# Exercise brief:
Filter the data for lines with the word "tests", then copy every line so identified.

--- Entries shown ---

-- ==== Sys2Proof/Machine/AccessEL2.lean ====
section
/-! DEFINITION. Accesses by the name SCTLR2MASK_EL2 (40_access_sctlr2mask_el2.md rules R60 to R63), and the
EL3 tests all four instructions share at EL2 (41_access_sctlr2mask_el1.md rule R73). -/

namespace Sys2Proof.Machine

/-- The register is present (00_scope.md rule R2): the first test of every accessor. -/
def present (s : State) : Bool := s.cfg.featSRMASK && s.cfg.featAA64

/-- `HaveEL(EL3) && SCR_EL3.SRMASKEn == '0'`, the abbreviation `S0` of rule R70. -/
def el3Disables (s : State) : Bool := s.cfg.haveEL3 && decide (s.env.scrSRMASKEn = 0#1)

/-- `HaveEL(EL3) && EL3SDDUndefPriority() && SCR_EL3.SRMASKEn == '0'`. -/
def sddPriorityHolds (s : State) : Bool := s.env.sddUndefPriority && el3Disables s

/-- `if EL3SDDUndef() then UNDEFINED; else AArch64.SystemAccessTrap(EL3, 0x18);` -/
def el3Event (s : State) : Event :=
  if s.env.sddUndef then .undefined .sddUndef else .trap .el3 .el3Trap

/-- The three EL3 tests of all four instructions at EL2 (rule R73; rule R60 rows 5 to 7). -/
def checkAtEL2 (s : State) : Option Event :=
  if sddPriorityHolds s then some (.undefined .sddPriority)
  else if el3Disables s then some (el3Event s)
  else none

/-- The event of an access by the name SCTLR2MASK_EL2, rows 1 to 7 of the tables of rules R60 and R61, which
the MRS and the MSR share (rule R62). -/
def checkEL2Name (s : State) : Option Event :=
  if !present s then some (.undefined .notPresent)
  else
    match s.pstate.el with
    | .el0 => some (.undefined .atEL0)
    | .el1 =>
      if s.env.nvx.extractLsb' 0 1 = 1#1 then some (.trap .el2 .nvTrap)
      else some (.undefined .el2NameFromEL1)
    | .el2 => checkAtEL2 s
    | .el3 => none

/-- `X[t, 64] = SCTLR2MASK_EL2` by the name `n` (rules R24, R60, R70). -/
def readMaskInto (n : RegName) (t : RegNum) (s : State) : Host.Outcome State Fault Refusal :=
  finishRead t (readMaskEL2 n t s)

/-- The end of an MSR that reaches SCTLR2MASK_EL2: at EL2 `if !IsZero(EffectiveSCTLR2MASK_EL2()) then
UNDEFINED`, at EL3 no test; otherwise the write (rule R61 rows 8 to 10, rule R71 rows 14 and 15). -/
def lockedWrite (n : RegName) (t : RegNum) (s : State) : Host.Outcome State Fault Refusal :=
  if s.pstate.el = .el2 then
    if (lockTest n s).1 then raise (.undefined .lockEL2) ⟨.write, n, t⟩ (lockTest n s).2
    else finishWrite (writeMaskEL2 n t (lockTest n s).2)
  else finishWrite (writeMaskEL2 n t s)

/-- `MRS <Xt>, SCTLR2MASK_EL2` (rule R60). -/
def execMrsSctlr2maskEl2 (t : RegNum) (s : State) : Host.Outcome State Fault Refusal :=
  guardPc s fun s =>
    match checkEL2Name s with
    | some ev => raise ev ⟨.read, .sctlr2maskEL2, t⟩ s
    | none => readMaskInto .sctlr2maskEL2 t s

/-- `MSR SCTLR2MASK_EL2, <Xt>` (rule R61). -/
def execMsrSctlr2maskEl2 (t : RegNum) (s : State) : Host.Outcome State Fault Refusal :=
  guardPc s fun s =>
    match checkEL2Name s with
    | some ev => raise ev ⟨.write, .sctlr2maskEL2, t⟩ s
    | none => lockedWrite .sctlr2maskEL2 t s

end Sys2Proof.Machine
end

---

# Answer to this exercise:
EL3 tests all four instructions share at EL2 (41_access_sctlr2mask_el1.md rule R73). -/
/-- The three EL3 tests of all four instructions at EL2 (rule R73; rule R60 rows 5 to 7). -/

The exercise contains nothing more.